> [Activity] Lines from the start of the data through the line containing "groups := s.groups.filter" must be given again exactly. Leave the others out.

** Opening Material to process block **

-- ==== Sys2Proof/Machine/Mgmt.lean ====
section
/-!
DEFINITION. Partitions and management (R325 to R335, R341, R342): halting and scrubbing a partition, the management commands, the
management status word, and the interface states of TDISP.
-/
namespace Sys2Proof.Machine

/-! ### Halting and scrubbing (R331) -/

/-- A partition halted: nothing of it runs, drains or completes any more (R331). -/
def haltPart (n : Nat) (s : State) : State :=
  { s with
    g := if s.g.id.t.l.part = n then { s.g with live := false } else s.g
    groups := s.groups.filter fun g => g.id.t.l.part ≠ n
    t := if s.t.id.l.part = n then { s.t with live := false } else s.t
    teams := s.teams.filter fun t => t.id.l.part ≠ n
    l := if s.l.id.part = n then { s.l with live := false } else s.l
    launches := s.launches.filter fun l => l.id.part ≠ n
    recs := s.recs.filter fun r => r.op.k.t.l.part ≠ n
    rels := s.rels.filter fun r => r.op.k.t.l.part ≠ n }

/-- What a halted partition keeps of its engines: nothing. -/
def stopEngines (p : Part) : Part :=
  { p with copies := [], bobs := [], bundles := [], fb := [], saved := [] }

/-- A status byte answered. -/
def status (code : Nat) (s : State) : State := reply (.status code) s

/-- INVALID_INTERFACE_STATE. -/
def wrongState (s : State) : State := reply (.tdispError .invalidInterfaceState) s

/-- An answer given n times. -/
def times (f : State → State) : Nat → State → State
  | 0, s => s
  | n + 1, s => times f n (f s)

/-- A partition in focus moved to ERROR (R329, R331). -/
def toError (s : State) : State :=
  let s := haltPart s.p.num s
  { s with p := { stopEngines s.p with tdisp := .error, lockWait := 0 } }

/-- The LOCK requests that wait for a scrub, refused: the lock never comes (notes/assumptions/75.md). -/
def refuseWaiting (s : State) : State := times wrongState s.p.lockWait s

/-- A partition whose scrub begins: halted as in ERROR until it ends; `release` says that it ends in release (R331). -/
def startScrub (release : Bool) (s : State) : State :=
  let s := toError (refuseWaiting s)
  { s with p := { s.p with scrub := some release } }

/-- A queue after a scrub: DISABLED, READ, WRITE and STATUS cleared, its lane state zero. -/
def freshQueue (q : Queue) : Queue :=
  { q with write := 0, read := 0, ctl := 0, base := 0, state := .disabled, err := 0, passed := 0, head := none, bars := [], won := false,
           held := [], sweepStop := false, know := [] }

/-- A fresh key drawn for a slot (R331, R341). -/
def drawKey (slot : Nat) (d : Module) : Module :=
  { d with keyGen := (slot, d.draws + 1) :: d.keyGen.filter fun e => e.1 ≠ slot, draws := d.draws + 1 }

/-- Lines written with fresh ECC hold no error any more. -/
def cleanLines (clean : Home × Nat → Bool) (d : Module) : Module :=
  { d with poison := d.poison.filter fun l => !clean l, corrected := d.corrected.filter fun l => !clean l }
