-- ==== Sys2Proof/Certificates/Slice0/Obligations.lean ====
section
/-!
DEFINITION. The statements about the model, each a Prop. A result is stated as an equation on the whole next state, so that it also says
what the instruction leaves unchanged.
-/
open Sys2Proof Sys2Proof.Machine


/-- R164, R166, R167. SLI, SLIH and SMOV write their scalar, and SLI with a register raises ILLEGAL_OP; the logic ops, the shifts by b AND 63 and
the rotate to the right; each changes nothing else. -/
def Obligations.ScalarMovesAndLogic : Prop :=
  (∀ (f : OpF) (s : State),
    (issues .sli f s = true → exec (.sli f) s = goesOn s (setS s.g f.dst.toNat
      (if f.form = .literal then f.lit.signExtend 64 else f.imm.signExtend 64))) ∧
    (isImm f.a = false → waitsExm .sli s.g = false → would .sli f s.g = true → waitsRegs .sli f s.g = false →
      exec (.sli f) s = .next (trapAt trapIllegal s)) ∧
    (issues .slih f s = true → exec (.slih f) s =
      goesOn s (setS s.g f.dst.toNat ((intS s.g f f.a <<< 32) ||| (getS s.g f.dst.toNat &&& 0xFFFFFFFF)))) ∧
    (issues .smov f s = true → exec (.smov f) s = goesOn s (setS s.g f.dst.toNat (intS s.g f f.a)))) ∧
  (∀ (f : OpF) (s : State),
    let a := intS s.g f f.a
    let b := intS s.g f f.b
    let n := (b &&& 63).toNat
    let put := fun x => goesOn s (setS s.g f.dst.toNat x)
    (issues .sand f s = true → exec (.sand f) s = put (a &&& b)) ∧
    (issues .sor f s = true → exec (.sor f) s = put (a ||| b)) ∧
    (issues .sxor f s = true → exec (.sxor f) s = put (a ^^^ b)) ∧
    (issues .sshl f s = true → exec (.sshl f) s = put (a <<< n)) ∧
    (issues .sshr f s = true → exec (.sshr f) s = put (if f.opt then a.sshiftRight n else a >>> n)) ∧
    (issues .srot f s = true → exec (.srot f) s = put ((a >>> n) ||| (a <<< (64 - n)))))

/-- R164, R167. SADD, SSUB and SMUL wrap modulo 2^64; with the saturate option a result outside i64 is clamped to the nearer end and SAT is raised.
SMULHI, SDIV, SREM, SMIN and SMAX act on signed operands, and on unsigned ones with .n; division truncates toward zero; by zero SDIV gives 0 and SREM
gives a, with DZ. Rests on the model's choices in notes/assumptions/68.md and 70.md. -/
def Obligations.ScalarArithmetic : Prop :=
  (∀ (f : OpF) (s : State),
    let a := intS s.g f f.a
    let b := intS s.g f f.b
    let d := f.dst.toNat
    let clamped := fun (v : Int) =>
      if v < -2 ^ 63 then raise flagSAT (setS s.g d 0x8000000000000000)
      else if 2 ^ 63 - 1 < v then raise flagSAT (setS s.g d 0x7FFFFFFFFFFFFFFF)
      else raise 0 (setS s.g d (BitVec.ofInt 64 v))
    (issues .sadd f s = true → exec (.sadd f) s =
      goesOn s (if satOpt f then clamped (a.toInt + b.toInt) else setS s.g d (a + b))) ∧
    (issues .ssub f s = true → exec (.ssub f) s =
      goesOn s (if satOpt f then clamped (a.toInt - b.toInt) else setS s.g d (a - b))) ∧
    (issues .smul f s = true → exec (.smul f) s =
      goesOn s (if satOpt f then clamped (a.toInt * b.toInt) else setS s.g d (a * b)))) ∧
  (∀ (f : OpF) (s : State),
    let a := intS s.g f f.a
    let b := intS s.g f f.b
    let d := f.dst.toNat
    let le := if f.opt then a.ule b else a.sle b
    (issues .smin f s = true → exec (.smin f) s = goesOn s (setS s.g d (if le then a else b))) ∧
    (issues .smax f s = true → exec (.smax f) s = goesOn s (setS s.g d (if le then b else a))) ∧
    (issues .smulhi f s = true → exec (.smulhi f) s = goesOn s (setS s.g d
      (if f.opt then BitVec.ofNat 64 (a.toNat * b.toNat / 2 ^ 64) else BitVec.ofInt 64 (a.toInt * b.toInt / 2 ^ 64)))) ∧
    (issues .sdiv f s = true → exec (.sdiv f) s = goesOn s
      (if b = 0 then raise flagDZ (setS s.g d 0) else setS s.g d (if f.opt then a.udiv b else a.sdiv b))) ∧
    (issues .srem f s = true → exec (.srem f) s = goesOn s
      (if b = 0 then raise flagDZ (setS s.g d a) else setS s.g d (if f.opt then a.umod b else a.srem b))))
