-- ==== Sys2Proof/Laws/Maps.lean ====
section
/-!
SUPPORT. Which bytes of the slot store an element of a map is read from (R60, R71, R72, R200).
-/
namespace Sys2Proof.Machine

/-- A field of a plane is read from one byte. -/
theorem planeBits_congr (m n : Mem) (base w k : Nat) (h : memGet m (base + k * w / 8) = memGet n (base + k * w / 8)) :
    planeBits m base w k = planeBits n base w k := by simp [planeBits, h]

/-- A number is read from its bytes. -/
theorem memNat_congr (m n : Mem) (a k : Nat) (h : ∀ i, i < k → memGet m (a + i) = memGet n (a + i)) : memNat m a k = memNat n a k := by
  have : memBytes m a k = memBytes n a k := by
    unfold memBytes
    exact List.map_congr_left fun i hi => h i (List.mem_range.mp hi)
  simp [memNat, this]

/-- An element depends on its bytes alone. -/
theorem mapElem_congr (m n : Mem) (d : W64) (i j : Nat) (h : ∀ b ∈ elemBytes d i j, memGet m b = memGet n b) :
    mapElem m d i j = mapElem n d i j := by
  unfold mapElem
  unfold elemBytes at h
  dsimp only at h ⊢
  split
  · rfl
  · rename_i h2
    rw [if_neg h2] at h
    split
    · rename_i hp
      rw [if_pos hp] at h
      have hh : memNat m (mdBase d + rowBytes (mdFmt d) * i + 2 * (j / 16)) 2 = memNat n (mdBase d + rowBytes (mdFmt d) * i + 2 * (j / 16)) 2 := by
        apply memNat_congr
        intro k hk
        apply h
        have : k = 0 ∨ k = 1 := by omega
        rcases this with rfl | rfl <;> simp
      have hc : picotCode m (mdBase d + rowBytes (mdFmt d) * i + 4) (mdFmt d) j = picotCode n (mdBase d + rowBytes (mdFmt d) * i + 4) (mdFmt d) j := by
        unfold picotCode
        split
        · rename_i hf
          apply planeBits_congr
          apply h
          simp [hf]
        · rename_i hf
          congr 1
          · congr 1
            apply planeBits_congr
            apply h
            simp [hf]
            omega
          · apply planeBits_congr
            apply h
            simp [hf]
        · rename_i h6 h5
          congr 1
          · congr 1
            apply planeBits_congr
            apply h
            split <;> first | contradiction | (simp; omega)
          · apply planeBits_congr
            apply h
            split <;> first | contradiction | simp
      rw [hh, hc]
    · rename_i hp
      rw [if_neg hp] at h
      have hx : plainElem m (mdBase d) (mdFmt d) i j = plainElem n (mdBase d) (mdFmt d) i j := by
        unfold plainElem
        dsimp only
        split
        · rename_i h4
          rw [if_pos h4] at h
          apply planeBits_congr
          apply h
          simp
          omega
        · rename_i h4
          rw [if_neg h4] at h
          apply memNat_congr
          intro k hk
          apply h
          simp [hk]
      rw [hx]

end Sys2Proof.Machine
end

** Closing Material to process block **

> [Finished task]
-- ==== Sys2Proof/Machine/Mgmt.lean ====
section
/-!
DEFINITION. Partitions and management (R325 to R335, R341, R342): halting and scrubbing a partition, the management commands, the
management status word, and the interface states of TDISP.
-/
namespace Sys2Proof.Machine

/-! ### Halting and scrubbing (R331) -/

/-- A partition halted: nothing of it runs, drains or completes any more (R331). -/
def haltPart (n : Nat) (s : State) : State :=
  { s with
    g := if s.g.id.t.l.part = n then { s.g with live := false } else s.g
    groups := s.groups.filter fun g => g.id.t.l.part ≠ n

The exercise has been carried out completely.